Using Configuration Parameters

WisIO uses Hydra for configuration management, which provides a flexible way to organize and override parameters. You can specify parameters in several ways:

Command line overrides:

wisio trace_path=path/to/traces +analyzer=recorder percentile=0.99

Group selection:

wisio +analyzer=dftracer +cluster=slurm +output=csv

Nested parameters:

wisio output.max_bottlenecks=5 cluster.n_workers=4

Core Parameters

Parameter	Type	Default	Description
`trace_path`	string	Required	Path to the I/O trace data for analysis
`percentile`	float	null	Percentile threshold for significant I/O operations
`threshold`	int	null	Severity threshold value for significant I/O operations
`time_granularity`	float	1e6	Time granularity for analysis (varies by analyzer)
`metrics`	list[str]	["iops"]	Metrics to analyze (e.g., "iops", "bandwidth")
`debug`	bool	false	Enable debug mode with more verbose output
`verbose`	bool	false	Enable verbose information display
`view_types`	list[str]	["time_range", "file_name", "proc_name"]	Views to analyze for bottlenecks
`logical_view_types`	bool	false	Enable logical view types for hierarchical analysis
`exclude_bottlenecks`	list[str]	[]	List of bottleneck types to exclude from analysis
`exclude_characteristics`	list[str]	[]	List of I/O characteristics to exclude from reporting

Analyzer Configuration

WisIO supports multiple analyzers for different trace formats. You can select an analyzer using the +analyzer=<type> parameter.

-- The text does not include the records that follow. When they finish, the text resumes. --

-- ==== Sys2Proof/Machine/CheckLink.lean ====
section
/-! DEFINITION. The check die's end of the corridor (R243-R249, R253, R255): the epoch boundary (R199, R200), commands from
the safety die, configuration sets, OD messages, training, acknowledgement, CD_HEART. -/

namespace Sys2Proof.Machine

/-- INJECT_PERMIT admits a device state (R453). -/
def permits (permit : Nat) (s : DevState) : Bool :=
  match s with
  | .ready | .safeHold | .service => decide (1 ≤ permit)
  | .run => decide (2 ≤ permit)
  | _ => false

/-- Items that leave injectors are presented, corridor flits aside (R457). -/
def CheckDie.presentItem (d : CheckDie) (x : PointItem) : CheckDie :=
  if x.kind = 1 then d.presentVi [x]
  else if x.kind = 2 then d.presentVe [x]
  else if x.kind = 4 then d.presentResult [x]
  else if x.kind = 5 then d.presentDelivery [x]
  else if x.kind = 6 then d.presentRequest [x]
  else if x.kind = 7 then d.presentFabric [x]
  else d.refuseFlit

/-- An injector is disarmed and what it held is presented (R455, R463). -/
def CheckDie.disarmNow (d : CheckDie) (j cause : Nat) : CheckDie :=
  let a := d.disarm j cause
  a.2.foldl CheckDie.presentItem a.1

/-- Every injector is disarmed and every entry of 0x6800–0x6FFF returns to its default (R438, R455): at each reset kind and change of
power state. -/
def CheckDie.dropInjectors (d : CheckDie) : CheckDie :=
  let d1 := d.forEach (d.injectors.map Injector.num) (fun d j => d.disarmNow j 0)
  { d1 with cfg := d1.cfg.filter (fun e => decide (e.1 / 256 < 0x6800 ∨ 0x6FFF < e.1 / 256))
            regs := d1.regs.filter (fun e => decide (e.1 / 256 < 0x6800 ∨ 0x6FFF < e.1 / 256)) }

/-- Every injector is disarmed when INJECT_PERMIT does not allow the device state (R455, items 5 and 6). -/
def CheckDie.checkPermit (d : CheckDie) (cause : Nat) : CheckDie :=
  if permits (d.get Od.INJECT_PERMIT) d.device then d
  else d.forEach (d.injectors.map Injector.num) (fun d j => d.disarmNow j cause)

/-- The check die reports RUN (R428): streams may leave IDLE, and audit epochs start (R148, R465 C17). -/
def CheckDie.enterRun (d : CheckDie) : CheckDie :=
  let n := if d.audit.epochs = [] ∧ d.audit.epochNumber = 0 then 0 else (d.audit.epochNumber + 1) % 2 ^ 32
  ((({ d with state := .run } : CheckDie).sendFlit (flitStatus 2 d.openDemands)).startStreams).startEpoch n

/-- A device state in which the porter lets streams run (R428). -/
def DevState.streams (s : DevState) : Bool := s == .run || s == .safeHold || s == .service

/-- The check die's view of the device state (log entry 11). -/
def CheckDie.setDevice (d : CheckDie) (st : DevState) : CheckDie :=
  let d1 := if d.device = .service ∧ st ≠ .service then d.clearRetest else d
  let d2 := ({ d1 with device := st } : CheckDie).checkPermit 5
  if st.streams && d2.up && d2.clock && d2.state == .ready && d2.power.awake then d2.enterRun else d2

/-- The bytes of a configuration set: each entry in ascending (INDEX, SUB) order (R357). -/
def setOctets (l : List (Nat × Val)) : Octets :=
  l.flatMap (fun e => match odFind (e.1 / 256) (e.1 % 256) with
    | some r =>
      let v := e.2.octets r.type
      le 2 (e.1 / 256) ++ le 1 (e.1 % 256) ++ le 1 r.type.code ++ le 4 v.length ++ v
    | none => [])

/-- CRC-32C of a copy of the configuration (R18): of its rws entries that differ from their defaults (log entry 12). -/
def configCrc (s : OdStore) : Nat := crc32c (setOctets (s.keep (fun r => r.access == .rws)))

/-- CONFIG_CRC (R18, R245). -/
def CheckDie.reportConfig (d : CheckDie) : CheckDie :=
  ({ d with configCrcAt := d.now } : CheckDie).sendFlit (flitConfigCrc (configCrc d.cfg) d.epoch)

/-- VE lanes follow their enables (R221): an enabled lane is up, a disabled one closes once its records have left. -/
def CheckDie.lanesFollow (d : CheckDie) : CheckDie :=
  d.forEach (List.range 4) (fun d l =>
    let x := d.lane l
    if d.on Od.VE_ENABLE l then
      if x.up && !x.closing then d
      else (d.updLane l (fun x => { x with up := true, rxLock := true, closing := false })).loseCredit l
    else if x.up then d.updLane l (fun x => { x with closing := true, up := !(x.queue.isEmpty && x.sending.isNone) })
    else d)

/-- An audit setting of OD 0x2C00–0x2DFF changes: the commit ends the audit epoch (R148). -/
def auditChanged (a b : OdStore) : Bool :=
  let f (s : OdStore) : OdStore := s.filter (fun e => decide (0x2C00 ≤ e.1 / 256 ∧ e.1 / 256 ≤ 0x2DFF))
  f a != f b

/-- The committed set applies (R200, R357), with what a commit sends through IDLE, plans anew and ends. -/
def CheckDie.applySet (d : CheckDie) (old : OdStore) : CheckDie :=
  let d1 := d.lanesFollow.streamsAtCommit old
  let d2 := if d.audit.running && auditChanged old d.cfg then d1.endEpoch else d1
  (d2.planAtCommit).checkPermit 6

/-- The lane and CONSUMER_ID of a consumer entry, which name the consumer on the wire (R209). -/
def CheckDie.pairOf (d : CheckDie) (c : Nat) : Nat × Nat := (d.laneOf c, d.get Od.CONSUMER_ID c)

/-- A consumer that a commit disables, or gives another lane or CONSUMER_ID, gets nothing that falls due at the boundary but its fence
(R221). -/
def CheckDie.endConsumers (d : CheckDie) (cs : List Nat) : CheckDie :=
  d.forEach cs (fun d c => d.updLane (d.laneOf c) (fun x =>
    { x with queue := x.queue.filter (fun y => y.consumer != c || y.preempts || decide (y.due < d.now)) }))

/-- The device state that the causes of a boundary bring to the check die (R201). -/
def CheckDie.causeState (d : CheckDie) (causes : Nat) : CheckDie :=
  if causes.testBit 1 then d.setDevice .safeHold else if causes.testBit 2 then d.setDevice .run else d

/-- The delivered set, when CONFIG_END named this epoch (R245). -/
def CheckDie.setFor (d : CheckDie) (epoch : Nat) : Option (List (Nat × Val)) :=
  match d.delivered with
  | some (e, set) => if e = epoch then some set else none
  | none => none

/-- A cause that falls into the boundary just passed (R199, item 3; R201, R358): the epoch stays, its causes join, the set that came
with it applies. -/
def CheckDie.boundaryJoins (d : CheckDie) (causes : Nat) : CheckDie :=
  let old := d.cfg
  match (if causes.testBit 0 then d.setFor d.epoch else none) with
  | some set => ((({ d with cfg := old.putAll set, delivered := none, causes := d.causes ||| causes } : CheckDie).applySet old).causeState
      causes).reportConfig
  | none => (({ d with causes := d.causes ||| causes } : CheckDie).causeState causes).reportConfig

Common Analyzer Parameters

These parameters are available for all analyzer types:

Parameter	Type	Default	Description
`analyzer.bottleneck_dir`	string	`${hydra:runtime.output_dir}/bottlenecks`	Directory for saving bottleneck data
`analyzer.checkpoint`	bool	true	Enable checkpointing of analysis state
`analyzer.checkpoint_dir`	string	`${hydra:runtime.output_dir}/checkpoints`	Directory for saving checkpoints
`analyzer.time_approximate`	bool	true	Use approximate time for analysis
`analyzer.time_granularity`	float	Varies by analyzer	Time granularity specific to the analyzer

Darshan Analyzer (`+analyzer=darshan`)

For analyzing Darshan DXT trace files.

Parameter	Type	Default	Description
`analyzer.time_granularity`	float	1e3	Time granularity for Darshan (in nanoseconds)

DFTracer Analyzer (`+analyzer=dftracer`)

For analyzing DFTracer trace files.

Parameter	Type	Default	Description
`analyzer.time_granularity`	float	1e6	Time granularity for DFTracer (in nanoseconds)

Recorder Analyzer (`+analyzer=recorder`)

For analyzing Recorder trace files.

Parameter	Type	Default	Description
`analyzer.time_granularity`	float	1e7	Time granularity for Recorder (in nanoseconds)

Output Configuration

Control how analysis results are presented and stored.

Common Output Parameters

These parameters are available for all output types:

Parameter	Type	Default	Description
`output.compact`	bool	false	Use compact output format
`output.group_behavior`	bool	false	Group similar bottlenecks by behavior
`output.name`	string	""	Custom name for the output
`output.root_only`	bool	true	Only show output on the root process
`output.view_names`	list[str]	[]	Specific views to include in output

Console Output (`+output=console`)

For displaying results directly in the console.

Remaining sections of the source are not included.